The extent of Msh2 knockdown in the cell lines used was between ~80 and 90%. It is then possible that remaining MSH2 could have been sufficient to accomplish basic repair tasks, and though the results implicate DNA damage, the observed difference in sensitivity to Msh2 knockdown may then have resulted from other mechanisms [31]. However, we have already shown that similar residual levels of MSH2 are not sufficient to prevent knockdown induced alterations in alkylating agent or 6-thioguanine induced cytotoxicity [22]. Other studies have also shown that a decrease in MSH2 expression of similar magnitude can have functional effects. For example, transfection of shRNA against Msh2 into CCD34-Lu/hTERT cells resulted in a 35–90% reduction in MSH2 protein level. Mean telomere shortening rate was significantly greater in those shMSH2 clones having between a 50 and 90% reduction in MSH2 protein level [32]. We cannot rule out, however, that residual MSH2 protein can be active in the repair of at least some of the types of DNA damage induced by the oxidising agents used particularly as the DNA damage induced is not fully characterised.

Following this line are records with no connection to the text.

-- ==== Sys2Proof/Machine/Dict.lean ====
section
/-! DEFINITION. The object dictionary, read side (R490-R497): every entry with its type, its right and the value it reads. -/

namespace Sys2Proof.Machine

/-- Access rights (R12). -/
inductive Right where
  | ro | rw | rwl | wo | const
  deriving DecidableEq, Repr

/-- An entry as it stands: bytes it holds, whether it is a scalar or a BOOL, its right, and what a read returns. -/
structure Entry where
  size : Nat
  scalar : Bool
  isBool : Bool
  right : Right
  value : List Byte
  deriving DecidableEq, Repr

def scalarEntry (n : Nat) (r : Right) (v : Nat) : Option Entry :=
  some { size := n, scalar := true, isBool := false, right := r, value := leBytes n v }
def u8 (r : Right) (v : Byte) : Option Entry := scalarEntry 1 r v.toNat
def u16 (r : Right) (v : W16) : Option Entry := scalarEntry 2 r v.toNat
def u32 (r : Right) (v : W32) : Option Entry := scalarEntry 4 r v.toNat
def u64 (r : Right) (v : W64) : Option Entry := scalarEntry 8 r v.toNat
def boolEntry (r : Right) (b : Bool) : Option Entry :=
  some { size := 1, scalar := true, isBool := true, right := r, value := [boolByte b] }
/-- OCTETS(n) and TEXT(n), zero padded. -/
def octets (n : Nat) (r : Right) (bs : List Byte) : Option Entry :=
  some { size := n, scalar := false, isBool := false, right := r, value := pad n bs }
/-- Subindex 0: the highest subindex. -/
def countEntry (n : Nat) : Option Entry := scalarEntry 1 .const n
/-- A range of subindices. -/
def within (lo hi sub : Nat) : Bool := decide (lo ≤ sub) && decide (sub ≤ hi)

/-! ### Device, state, lock, version, identity, mailboxes, management port, licences -/

def instCode : InstState → Nat
  | .booting => 0 | .ready => 1 | .degraded => 2 | .failed => 3

def entry1000 (sub : Nat) : Option Entry :=
  match sub with
  | 0 => countEntry 3
  | 1 => u32 .const 0x3200
  | 2 => octets 16 .const (textBytes "Holtofer 3.2")
  | 3 => octets 16 .const (textBytes "Dravkos")
  | _ => none

def entry1001 (b : Boot) (sub : Nat) : Option Entry :=
  match sub with
  | 0 => countEntry 4
  | 1 => scalarEntry 1 .ro (instCode b.state)
  | 2 => u8 .ro b.degradedCause
  | 3 => u8 .ro b.failCause
  | 4 => u8 .ro b.hold
  | _ => none

def entry1002 (b : Boot) (sub : Nat) : Option Entry :=
  match sub with
  | 0 => countEntry 2
  | 1 => u8 .wo 0
  | 2 => boolEntry .ro b.locked
  | _ => none

def entry1008 (sub : Nat) : Option Entry :=
  match sub with
  | 0 => countEntry 5
  | 1 => u8 .const 3
  | 2 => u8 .const 2
  | 3 => u8 .const 0
  | 4 => u8 .const 1
  | 5 => u8 .const 2
  | _ => none

def entry1010 (i : Ident) (sub : Nat) : Option Entry :=
  match sub with
  | 0 => countEntry 9
  | 1 => u8 .ro i.idState
  | 2 => octets 48 .ro i.instanceIdentity
  | 3 => octets 96 .ro i.deviceIdPub
  | 4 => octets 96 .ro i.aliasPub
  | 5 => octets 48 .ro i.measurement
  | 6 => octets 16 .ro i.deviceSerial
  | 7 => octets 1024 .ro i.deviceCertDer
  | 8 => octets 1024 .ro i.aliasCertDer
  | 9 => octets 48 .const Config.rootHash
  | _ => none

def entry1020 (m : Mailboxes) (sub : Nat) : Option Entry :=
  match sub with
  | 0 => countEntry 0x4F
  | 1 => boolEntry .ro m.locked
  | 2 => u8 .ro m.invalid
  | 3 => u32 .ro m.foreign
  | _ => if within 0x10 0x4F sub then u32 .ro (Tab.get 0 m.bindings (sub - 0x10)) else none

/-- The provisional ID (R485). -/
def provisionalId (s : State) : Nat :=
  Config.mipiMfr.toNat % 2 ^ 15 * 2 ^ 33 + 2 ^ 32 + ofLe (s.ident.deviceSerial.take 4)

def entry1100 (s : State) (sub : Nat) : Option Entry :=
  match sub with
  | 0 => countEntry 8
  | 1 => u8 .ro s.mgmt.dynAddr
  | 2 => u8 .ro s.mgmt.eid
  | 3 => octets 6 .ro (leBytes 6 (provisionalId s))
  | 4 => u16 .const Config.mipiMfr
  | 5 => u32 .const Config.vendorId
  | 6 => u32 .rwl s.mgmt.node
  | 7 => u32 .ro s.mgmt.discarded
  | 8 => u32 .ro s.mgmt.ibiCount
  | _ => none

def entry1800 (i : Ident) (sub : Nat) : Option Entry :=
  match sub with
  | 0 => countEntry 0x1F
  | 1 => u64 .ro i.features
  | 2 => u8 .ro i.accepted
  | 3 => octets 48 .const Config.licenceRootHash
  | _ => if within 0x10 0x1F sub then u8 .ro (Tab.get 0 i.status (sub - 0x10)) else none

/-! ### Logical map, translation, capacities (R144, R254, R400) -/

/-- The logical map has been built (step 7 of R392). -/
def mapBuilt (s : State) : Bool := decide (8 ≤ s.boot.step.toNat)

def entry2000 (s : State) (sub : Nat) : Option Entry :=
  let x := s.xlate
  let g := s.weirG
  match sub with
  | 0x00 => countEntry 0x3C
  | 0x01 => scalarEntry 1 .ro s.lmap.licensed
  | 0x02 => scalarEntry 1 .ro s.lmap.minimum
  | 0x03 => scalarEntry 1 .ro (if mapBuilt s then ((List.range 32).filter (engineUsable s)).length else 0)
  | 0x04 => scalarEntry 1 .ro (if mapBuilt s then (spares s).length else 0)
  | 0x05 => scalarEntry 1 .ro (if mapBuilt s then s.lmap.licensed - boundSlots s else 0)
  | 0x06 => octets 64 .ro ((List.range 32).flatMap fun e => leBytes 2 (mapOf s e).toNat)
  | 0x07 => octets 96 .ro (bytesOf 96 s.lmap.retired)
  | 0x08 => u16 .rw s.lmap.retireVector
  | 0x09 => u32 .ro s.lmap.retirements
  | 0x20 => u64 .rwl x.localBase
  | 0x21 => scalarEntry 8 .ro x.farSize
  | 0x22 => u8 .rwl x.ptLevels
  | 0x23 => u8 .rwl (Tab.get 0xFF x.pteBits 0x23)
  | 0x24 => u8 .rwl (Tab.get 0xFF x.pteBits 0x24)
  | 0x25 => u8 .rwl (Tab.get 0xFF x.pteBits 0x25)
  | 0x26 => u8 .rwl (Tab.get 0xFF x.pteBits 0x26)
  | 0x27 => scalarEntry 2 .ro x.pending.length
  | 0x28 => u32 .ro x.faultParked
  | 0x30 => u16 .rw g.derate
  | 0x31 => u32 .const 13107200
  | 0x32 => u32 .ro g.farCap
  | 0x33 => u32 .ro g.farCapNow
  | 0x34 => u32 .const 200000
  | 0x35 => u32 .ro g.linkCapNow0
  | 0x36 => u32 .ro g.linkCapNow1
  | 0x37 => u32 .rwl g.hostCap
  | 0x38 => u32 .rw g.hostCapNow
  | 0x39 => u16 .rwl g.cacheUnits
  | 0x3A => u32 .ro g.capacityEvents
  | 0x3B => u16 .rw g.capacityVector
  | 0x3C => u32 .ro g.stackCapNow
  | _ => none

/-! ### Folds and weirs (R216, R225, R255) -/

/-- 0x2100 + n. commit_epoch reads the armed epoch. -/
def entryFold (f : Fold) (sub : Nat) : Option Entry :=
  let r := f.staged
  match sub with
  | 0x00 => countEntry 0xBF
  | 0x01 => scalarEntry 1 .ro (foldCode f.state)
  | 0x02 => u8 .wo 0
  | 0x03 => u8 .ro f.ctlOutcome
  | 0x04 => u64 .rw ((f.armed.or f.deleting).getD 0)
  | 0x05 => u32 .ro f.serial
  | 0x06 => u8 .rw r.role
  | 0x07 => boolEntry .rw r.sealed
  | 0x08 => boolEntry .rw r.padded
  | 0x09 => boolEntry .rw r.keyed
  | 0x0A => u8 .ro f.keySlot
  | 0x0B => u32 .rw r.engines
  | 0x0C => u16 .rw r.halfGroups
  | 0x0D => octets 64 .rw (bytesOf 64 r.tarnUnits)
  | 0x16 => u16 .rw r.ctxQuota
  | 0x17 => u16 .rw r.queueQuota
  | 0x18 => u16 .rw r.semQuota
  | 0x19 => u16 .rw r.waitQuota
  | 0x1A => boolEntry .ro f.scrubbed
  | 0x1B => u64 .ro f.frozenTime
  | 0x30 => u16 .ro f.sched.slowLast
  | 0x31 => scalarEntry 2 .ro (slowAvg f)
  | 0x32 => u16 .ro f.sched.slowLcLast
  | 0x33 => u32 .ro f.sched.boosts
  | 0x34 => u32 .ro f.sched.hits
  | 0x35 => u32 .ro f.sched.evictions
  | 0x36 => u32 .ro f.sched.parks
  | _ =>
    if within 0x0E 0x15 sub then u32 .rw (bitsAt r.pondUnits (32 * (sub - 0x0E)) 32)
    else if within 0x20 0x2F sub then u32 .rw (Tab.get 0 r.peers (sub - 0x20))
    else if within 0x40 0x7F sub then octets 32 .rw (bytesOf 32 (homeOf f (sub - 0x40)))
    else if within 0x80 0xBF sub then octets 32 .ro (match f.sched.models[sub - 0x80]? with
      | some m => bytesOf 32 (modelEntry m)
      | none => [])
    else none

/-- One class of 0x2200 + n. -/
def entryWeir (f : Fold) (c off : Nat) : Option Entry :=
  let st := Tab.get { guarantee := 0, ceiling := 0, target := 0, rank := 15, prio := 0 } f.staged.weirs c
  let w := weirOf f c
  let m := meterOf f c
  match off with
  | 0x0 => u32 .rw st.guarantee
  | 0x1 => u32 .rw st.ceiling
  | 0x2 => u32 .rw st.target
  | 0x3 => u8 .rw st.rank
  | 0x4 => u8 .rw st.prio
  | 0x5 => u32 .ro w.guarantee
  | 0x6 => u32 .ro (BitVec.ofNat 32 (ceilingOf f c))
  | 0x7 => u32 .ro w.target
  | 0x8 => u8 .ro w.rank
  | 0x9 => u8 .ro w.prio
  | 0xA => boolEntry .ro m.honoured
  | 0xB => scalarEntry 4 .ro m.ewma
  | 0xC => u32 .ro m.misses
  | 0xD => scalarEntry 8 .ro (((keysOf c).map fun k => (meterOf f k).bytesLast.toNat).sum)
  | 0xE => if c = 2 then boolEntry .ro m.honoured1 else none
  | _ => none

def entryWeirs (f : Fold) (sub : Nat) : Option Entry :=
  match sub with
  | 0 => countEntry 0x4F
  | 1 => u16 .rw f.staged.cacheWays
  | 2 => u16 .ro f.live.cacheWays
  | 3 => u16 .rw f.missVector
  | _ => if within 0x10 0x4F sub then entryWeir f (sub / 16 - 1) (sub % 16) else none

/-! ### Grazing plan, flock, reservoir, twin (R198, R277, R304, R314) -/

def entry2300 (g : Graze) (sub : Nat) : Option Entry :=
  match sub with
  | 0 => countEntry 0xBF
  | 1 => scalarEntry 1 .ro g.activeBank
  | 2 => u64 .rw g.switchEpoch
  | 3 => u8 .rw g.count0
  | 4 => u8 .rw g.count1
  | 5 => u32 .ro g.overruns
  | 6 => u32 .ro g.refusals
  | _ =>
    if within 0x40 0x7F sub then u64 .rw (Tab.get 0 g.bank0 (sub - 0x40))
    else if within 0x80 0xBF sub then u64 .rw (Tab.get 0 g.bank1 (sub - 0x80))
    else none

/-- A membership record (R278). -/
def memberWord (m : Member) : BitVec 512 :=
  place m.admitFlock.toNat 480 32 ||| place m.admitBell.toNat 448 32 ||| place m.admitParent.toNat 416 32 |||
    place m.admitParentBell.toNat 384 32 ||| place m.flockId.toNat 352 32 ||| place m.version.toNat 320 32 |||
    place m.bellwether.toNat 288 32 ||| place m.replica1.toNat 256 32 ||| place m.replica2.toNat 224 32 |||
    place m.parentVersion.toNat 192 32 ||| place m.appliedEpoch.toNat 128 64 ||| place m.memberNo.toNat 112 16 |||
    place m.lastMember.toNat 96 16 ||| place m.mapUnit.toNat 87 9 ||| place (if m.mapValid then 1 else 0) 86 1 |||
    place m.state 83 3 ||| place m.lead 81 2 ||| place (if m.reproducible then 1 else 0) 80 1 ||| place m.vector.toNat 64 16

def entry2400 (s : State) (sub : Nat) : Option Entry :=
  let f := s.flock
  match sub with
  | 0x0 => countEntry 0x1F
  | 0x1 => u32 .rw f.collTimeout
  | 0x2 => u64 .rw f.proposeAddr
  | 0x3 => u8 .rw f.proposeFold
  | 0x4 => u8 .wo 0
  | 0x5 => u8 .ro f.outcome
  | 0x6 => u64 .ro f.epoch
  | 0x7 => u32 .ro f.excluded
  | 0x8 => u32 .ro f.msgsRefused
  | 0x9 => u32 .ro f.staleRefused
  | 0xA => u32 .ro f.peerTimeouts
  | _ => if within 0x10 0x1F sub then octets 64 .rw (bytesOf 64 (memberWord (foldAt s (sub - 0x10)).member)) else none

/-- A reservoir area record (R314). -/
def areaWord (r : Resv) : BitVec 256 :=
  place r.pageBase.toNat 192 64 ||| place r.indexBase.toNat 128 64 ||| place r.slotCount 104 24 |||
    place (if r.valid then 1 else 0) 0 1

/-- A reservoir counter record (R314). -/
def statsWord (r : Resv) : BitVec 256 :=
  let com := (r.slots.filter fun p => p.2.committed).length
  place (r.slotCount - r.slots.length) 224 32 ||| place (r.slots.length - com) 192 32 ||| place com 160 32 |||
    place r.evictions.toNat 128 32 ||| place r.hits.toNat 96 32 ||| place r.misses.toNat 64 32 |||
    place r.expired.toNat 32 32 ||| place r.dropped.toNat 0 32

def entry2500 (s : State) (sub : Nat) : Option Entry :=
  let g := s.resvG
  match sub with
  | 0 => countEntry 0x2F
  | 1 => u8 .rw g.leaseEpochs
  | 2 => u16 .rw g.handoverEpochs
  | 3 => u16 .rw g.lowWater
  | 4 => u16 .rw g.shortVector
  | 5 => u32 .ro g.disclaims
  | 6 => u32 .ro g.resolves
  | _ =>
    if within 0x10 0x1F sub then octets 32 .rw (bytesOf 32 (areaWord (foldAt s (sub - 0x10)).resv))
    else if within 0x20 0x2F sub then octets 32 .ro (bytesOf 32 (statsWord (foldAt s (sub - 0x20)).resv))
    else none

def entry2600 (t : Twin) (sub : Nat) : Option Entry :=
  match sub with
  | 0x0 => countEntry 0x0E
  | 0x1 => u8 .rw t.fold
  | 0x2 => u32 .rw t.partner
  | 0x3 => u16 .rw t.tag
  | 0x4 => u8 .rw t.mode
  | 0x5 => u64 .rw t.startEpoch
  | 0x6 => u8 .ro t.state
  | 0x7 => u8 .rw t.lostEpochs
  | 0x8 => u16 .rw t.vector
  | 0x9 => u64 .ro t.compared
  | 0xA => u32 .ro t.mismatches
  | 0xB => scalarEntry 2 .ro t.own.length
  | 0xC => octets 32 .ro (bytesOf 32 t.lastMismatch)
  | 0xD => u32 .ro t.holds
  | 0xE => u32 .ro t.late
  | _ => none

/-! ### Timebase and journal (R368, R375) -/

def tbCode : TbState → Nat
  | .unset => 0 | .locked => 1 | .freeRun => 2

def entry3000 (t : Timebase) (sub : Nat) : Option Entry :=
  match sub with
  | 0x0 => countEntry 0x0F
  | 0x1 => scalarEntry 1 .ro (tbCode t.state)
  | 0x2 => u64 .ro t.time
  | 0x3 => u64 .ro t.epoch
  | 0x4 => u32 .ro t.len
  | 0x5 => u32 .rw t.lenNext
  | 0x6 => u64 .rw t.lenSwitch
  | 0x7 => u64 .ro t.lastBoundary
  | 0x8 => u32 .ro t.slips
  | 0x9 => u8 .ro t.consecutive
  | 0xA => u32 .ro t.freeRunEntries
  | 0xB => u32 .ro t.skipped
  | 0xC => u32 .ro t.frameErrors
  | 0xD => u32 .ro t.lastOffset
  | 0xE => u32 .ro (BitVec.ofInt 32 t.slew)
  | 0xF => u16 .rw t.vector
  | _ => none

def entry3100 (j : Journal) (sub : Nat) : Option Entry :=
  match sub with
  | 0 => countEntry 9
  | 1 => u8 .wo 0
  | 2 => scalarEntry 1 .ro (if j.enabled then 1 else 0)
  | 3 => u64 .rw j.base
  | 4 => u32 .rw j.entries
  | 5 => u32 .ro j.fullHolds
  | 6 => u32 .ro j.bufferHolds
  | 7 => scalarEntry 2 .ro j.buffer.length
  | 8 => u16 .rw j.halfVector
  | 9 => u32 .ro j.unjournalled
  | _ => none

/-! ### Ports (R358, R474, R477) -/

/-- 0x4000 + p; the instance-wide entries lie in 0x4000 only. -/
def entryPort (s : State) (p sub : Nat) : Option Entry :=
  let x := portAt s p
  match sub with
  | 0x00 => countEntry 0x40
  | 0x01 => u8 .ro (portState s p)
  | 0x02 => u8 .wo 0
  | 0x03 => u32 .ro x.partner
  | 0x04 => u8 .ro x.lanes
  | 0x05 => u32 .ro x.keyEpoch
  | 0x06 => u64 .rw x.rekeyFlits
  | 0x07 => octets 512 .rw x.saved
  | 0x08 => u32 .ro x.replays
  | 0x09 => u32 .ro x.tagFailures
  | 0x0A => u64 .ro x.fecCorrected
  | 0x0B => u32 .ro x.fecUncorrected
  | 0x0C => u32 .rw x.resendUs
  | 0x0D => if p = 0 then u32 .ro s.net.windowsBusy else none
  | 0x0E => if p = 0 then u32 .ro s.net.duplicates else none
  | 0x0F => u8 .rw x.ttl
  | 0x10 => u16 .rw x.downVector
  | 0x40 => if p = 0 then octets 16384 .rw (memRead s.net.route 0 16384) else none
  | _ => if within 0x20 0x3F sub then u16 .rwl (Tab.get 496 x.credits (sub - 0x20)) else none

Differences between clonogenic and MTT assays have been reported previously [3335]; these differences are often compound and cell line specific and have been ascribed to differences in length of treatment allowing mechanistic differences between compounds to become apparent [33]. It is also possible that the MTT assay can reflect decreased mitochondrial function and not necessarily cell death [35]. In this study results for the MTT and clonogenic assays were consistent in three out of four cell lines following KBrO3 treatment. However, in contrast to the MTT results, the ability of the MEFs to proliferate in the presence of t-BOOH was largely unaffected by both the BER status and Msh2 status. The increased resistance to t-BOOH in BER deficient cells seen with the MTT assay was not observed in the clonogenic assay. It is possible that, in the BER deficient cells, the reduction in cell cycle arrest is temporary, and, as the cells accumulate more oxidative damage, from persistent exposure to t-BOOH, MMR-independent signals are sent for the cells to undergo apoptosis, such as from single- or double-strand DNA breaks, or that the damage is repaired by another DNA repair pathway such as nucleotide excision repair after the initial recognition by MMR. Therefore, in short-term MTT experiments a difference can be seen in cell survival, yet the cells that survive in the short-term are unable to proliferate in long-term experiments. In support of this, Chinese hamster B14 cells that survived treatment with t-BOOH were unable to proliferate after being replenished with fresh medium [29].

5. Conclusions

Results suggest the presence of MSH2 dependent and independent pathways to determine cellular toxicity induced by oxidising agents and a complex interaction between MMR and BER repair systems in determining cellular toxicity that is exposure dependent. A DNA repair gene-exposure interaction may then in humans help to determine susceptibility to ROS induced toxicity.

Conflict of Interests

The authors declare that there is no conflict of interests.

Acknowledgment

This work was funded by the European Chemical Industry Council (Grant code LRI-CC2.001-UMAN).